Department Name: Clinical Veterinary Science

Abstract

Research in the life sciences is being driven forward by cutting-edge techniques for studying the molecules acting in cells. The functional molecules in cells are proteins - the expression, activity and interactions of particular proteins in any given cell define its structure and what it is capable of doing. As one example, we are often interested in studying what proteins are present in diseased cells and in what quantities, compared with normal cells, since the identity of the proteins may help us understand the disease process, and the search for new drug targets. The technologies used to study proteins on a large scale are collectively called proteomics. The main method used in proteomics is mass spectrometry (MS), which can calculate the molecular weight and abundance of molecules.

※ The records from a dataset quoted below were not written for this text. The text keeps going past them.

/-- Every step before the last one continued. -/
theorem running_before (h : RunsTo k s t) :
    ∀ {j : Nat} {u : State}, 1 ≤ j → j < k → steps j s = .next u → u.status = .running := by
  induction h with
  | stop => intro j u hj hk _; omega
  | goOn h running _ ih =>
    rintro (_ | _ | j) u hj hk hu
    · cases hj
    · cases (steps_succ h 0).symm.trans hu
      exact running
    · rw [steps_succ h] at hu
      exact ih (Nat.succ_pos j) (Nat.lt_of_succ_lt_succ hk) hu

end RunsTo

/-- Settles O50, part by part from what a run that returns has done. -/
theorem runReturnsStoppedMachine : Obligations.RunReturnsStoppedMachine := by
  intro n k s t h
  obtain ⟨hk, runs⟩ := run_eq_ended_iff.mp h
  exact ⟨runs.pos, hk, runs.steps_eq, runs.stopped, fun _ _ => runs.running_before⟩

/-- Every step answers a next state (R80). -/
theorem runFrom_ne_blocked : ∀ (n j : Nat) (s : State), runFrom n j s ≠ .blocked
  | 0, _, _ => nofun
  | n + 1, j, s => by
    obtain ⟨t, ht⟩ := step_answers s
    by_cases running : t.status = .running
    · rw [runFrom_of_goOn ht running]
      exact runFrom_ne_blocked n (j + 1) t
    · rw [runFrom_of_stop ht running]
      nofun

/-- Settles O51: what a run that returns has done does not depend on its budget. -/
theorem largerBudgetSameRun : Obligations.LargerBudgetSameRun := by
  refine ⟨fun n m k s t larger h => ?_, fun n => runFrom_ne_blocked n 0⟩
  obtain ⟨hk, runs⟩ := run_eq_ended_iff.mp h
  exact run_eq_ended_iff.mpr ⟨hk.trans larger, runs⟩

end Sys2Proof.Machine
end

section
/-! PROOFS. The family of 41_load.md: LOAD's effect, its encoding, and its exceptions in their order. -/

namespace Sys2Proof

/-! ## Instructions cut short -/

theorem cutShort_of_in_range {seen : List Byte} (inRange : ∀ b ∈ seen, b.toNat < 32) :
    cutShort seen = .fetchOutOfBounds :=
  if_pos (List.all_eq_true.mpr fun b hb => decide_eq_true (inRange b hb))

theorem cutShort_of_bad_index {seen : List Byte} (bad : ∃ b ∈ seen, 32 ≤ b.toNat) :
    cutShort seen = .registerIndexOutOfRange := by
  obtain ⟨b, hb, outside⟩ := bad
  refine if_neg fun all => Nat.not_lt.mpr outside ?_
  exact of_decide_eq_true (List.all_eq_true.mp all b hb)

/-- Format RI with its index byte but not both bytes of its immediate: the index is looked at first
(R74). -/
theorem decodeRI_of_short (mk : Byte → Half → Instr) (d : Byte) :
    ∀ {bs : List Byte}, bs.length < 2 → decodeRI mk (d :: bs) = .error (cutShort [d])
  | [], _ | [_], _ => rfl

theorem encode_load_bigEndian (d hi lo : Byte) :
    encode (.load d (bigEndian hi lo)) = [0x00, d, hi, lo] := by
  simp [encode, encodeWith, defaultByte]

end Sys2Proof

namespace Sys2Proof.Machine

theorem Memory.length_window_le {m : Memory} {a k n : Nat} (hk : k < n) (past : m.len ≤ a + k) :
    (m.window a n).length ≤ k :=
  List.getElem?_eq_none_iff.mp ((m.getElem?_window a n k hk).trans (Memory.read_of_ge past))

theorem step_of_operands_error {s : State} {b : Byte} {e : DecodeError}
    (running : s.status = .running)
    (opcode : s.prog.read s.pc.toNat = some b)
    (cut : decodeOperands (defaultOpmap b) b (s.prog.window (s.pc.toNat + 1) 3) = .error e) :
    step s = .next (s.raiseFault (fetchFault e)) := by
  rw [step_at running opcode, cut]

theorem faultEntry_of_step {s t : State} {c : FaultCause} (h : step s = .next t)
    (faults : step s = .next (s.raiseFault c)) : FaultEntry c s t := by
  cases h.symm.trans faults
  exact faultEntry_raiseFault s c

/-! ## What executing a LOAD does -/

theorem exec_load_of_lt {d : Byte} (imm : Half) (s : State) (hd : d.toNat < 32) :
    exec (.load d imm) s = .next ((s.rfWrite ⟨d.toNat, hd⟩ (zext32 imm)).pcAdvance 4) := by
  simp only [exec, execLoad, destOperand_of_lt hd]

theorem toNat_zext32 (imm : Half) : (zext32 imm).toNat = imm.toNat :=
  BitVec.toNat_setWidth_of_le (by decide)

/-- A zero-extended immediate is never negative (30_encoding.md R55). -/
theorem toInt_zext32 (imm : Half) : (zext32 imm).toInt = imm.toNat := by
  have small : imm.toNat < 65536 := imm.isLt
  rw [BitVec.toInt_eq_toNat_of_lt (by rw [toNat_zext32]; omega), toNat_zext32]

section WriteThenAdvance

variable (s : State) (d : Fin 32) (v : Word) (n : Nat)

theorem rfRead_write_advance : ((s.rfWrite d v).pcAdvance n).rfRead d = v := by simp

theorem regsKeptBut_write_advance : RegsKeptBut d s ((s.rfWrite d v).pcAdvance n) := fun i hi => by
  simp [hi.symm]

theorem untouched_write_advance : Untouched s ((s.rfWrite d v).pcAdvance n) :=
  ⟨rfl, rfl, fun _ => rfl, rfl⟩

end WriteThenAdvance

/-- Settles O21: with an index below 32 the immediate, zero-extended, is written and `pc` advanced. -/
theorem loadCompletes : Obligations.LoadCompletes := by
  intro s d imm hd
  refine ⟨_, exec_load_of_lt imm s hd, ?_, regsKeptBut_write_advance s _ _ 4, rfl, rfl,
    untouched_write_advance s _ _ 4⟩
  rw [rfRead_write_advance, toInt_zext32]

/-! ## A step at the opcode byte of LOAD -/

section StepAtLoad

variable {s : State} (running : s.status = .running) (opcode : s.prog.read s.pc.toNat = some 0x00)
include running opcode

theorem step_load_of_no_operand (missing : s.prog.read (s.pc.toNat + 1) = none) :
    step s = .next (s.raiseFault .fetchOutOfBounds) := by
  refine step_of_operands_error running opcode (e := .fetchOutOfBounds) ?_
  rw [Memory.window_nil missing]
  rfl

variable {d : Byte} (operand : s.prog.read (s.pc.toNat + 1) = some d)
include operand

theorem step_load_of_short (short : s.prog.len < s.pc.toNat + 4) :
    step s = .next (s.raiseFault (fetchFault (cutShort [d]))) := by
  refine step_of_operands_error running opcode ?_
  have oneAtMost : (s.prog.window (s.pc.toNat + 2) 2).length ≤ 1 :=
    Memory.length_window_le (by decide) (by omega)
  rw [Memory.window_succ operand]
  exact decodeRI_of_short .load d (Nat.lt_succ_of_le oneAtMost)

theorem step_load_of_whole {hi lo : Byte} (high : s.prog.read (s.pc.toNat + 2) = some hi)
    (low : s.prog.read (s.pc.toNat + 3) = some lo) :
    step s = exec (.load d (bigEndian hi lo)) s := by
  have reads : ∀ k, k < (encode (.load d (bigEndian hi lo))).length →
      s.prog.read (s.pc.toNat + k) = (encode (.load d (bigEndian hi lo)))[k]? := by
    rw [encode_load_bigEndian]
    exact fun
      | 0, _ => opcode
      | 1, _ => operand
      | 2, _ => high
      | 3, _ => low
  exact stepRunsEncodedInstruction s _ rfl running reads

/-- A bad index faults whether or not the immediate is cut short: the decoder looks at it in the one case
and the execution in the other (R74). -/
theorem step_load_of_bad_index (bad : 32 ≤ d.toNat) :
    step s = .next (s.raiseFault .registerIndexOutOfRange) := by
  have named : ∃ b ∈ [d], 32 ≤ b.toNat := ⟨d, List.mem_singleton_self d, bad⟩
  by_cases short : s.prog.len < s.pc.toNat + 4
  · rw [step_load_of_short running opcode operand short, cutShort_of_bad_index named]
    rfl
  · rw [step_load_of_whole running opcode operand (Memory.read_of_lt (by omega))
      (Memory.read_of_lt (by omega))]
    exact exec_of_bad_index s named

theorem step_load_of_short_in_range (inRange : d.toNat < 32) (short : s.prog.len < s.pc.toNat + 4) :
    step s = .next (s.raiseFault .fetchOutOfBounds) := by
  rw [step_load_of_short running opcode operand short,
    cutShort_of_in_range (List.forall_mem_singleton.mpr inRange)]
  rfl

end StepAtLoad

/-- Settles O13, clause by clause: each names the one way the step goes on. -/
theorem loadStep : Obligations.LoadStep := by
  intro s running fits opcode
  obtain ⟨t, ht⟩ := step_answers s
  refine ⟨t, ht, fun missing => ?_, fun d operand =>
    ⟨fun bad => ?_, fun hd => ⟨fun short => ?_, ?_⟩⟩⟩
  · exact faultEntry_of_step ht (step_load_of_no_operand running opcode missing)
  · exact faultEntry_of_step ht (step_load_of_bad_index running opcode operand bad)
  · exact faultEntry_of_step ht (step_load_of_short_in_range running opcode operand hd short)
  · intro hi lo high low
    have executed := step_load_of_whole running opcode operand high low
    cases ht.symm.trans (executed.trans (exec_load_of_lt _ s hd))
    have hpc : s.pc.toNat < Config.maxLen := Nat.lt_of_lt_of_le (Memory.lt_of_read opcode) fits
    refine ⟨?_, regsKeptBut_write_advance s _ _ 4, rfl, toNat_pc_advance hpc le_rfl,
      untouched_write_advance s _ _ 4⟩
    rw [rfRead_write_advance, toNat_zext32, toNat_bigEndian]

end Sys2Proof.Machine
end

section
/-! PROOFS. The family of 42_jump.md: JMP's effect, its encoding, its exceptions in their order, and that a jump past the
end of the program ends the run. -/

namespace Sys2Proof.Machine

The majority of proteomics workflows perform a step of protein digestion prior to MS. The result of digestion is that all the proteins become broken up into small chains, called peptides. This step has become common, because peptides are easier to analyse by MS, due to their lower mass, producing simpler data to interpret. The set of peptides is then identified and often quantified across different conditions (e.g. disease versus healthy cells). We often know that a peptide was derived from a specific parent protein, and so we can use the identity and quantification of that peptide as a proxy measure for the behaviour of the protein across our samples of interest, and as such these workflows are called "bottom-up". One issue with the digestion of proteins is that some proteins break down quicker than others - for some proteins/peptides digestion is incomplete, producing unreliable quantification data, which at present is not fully understood or compensated for by the analysis software.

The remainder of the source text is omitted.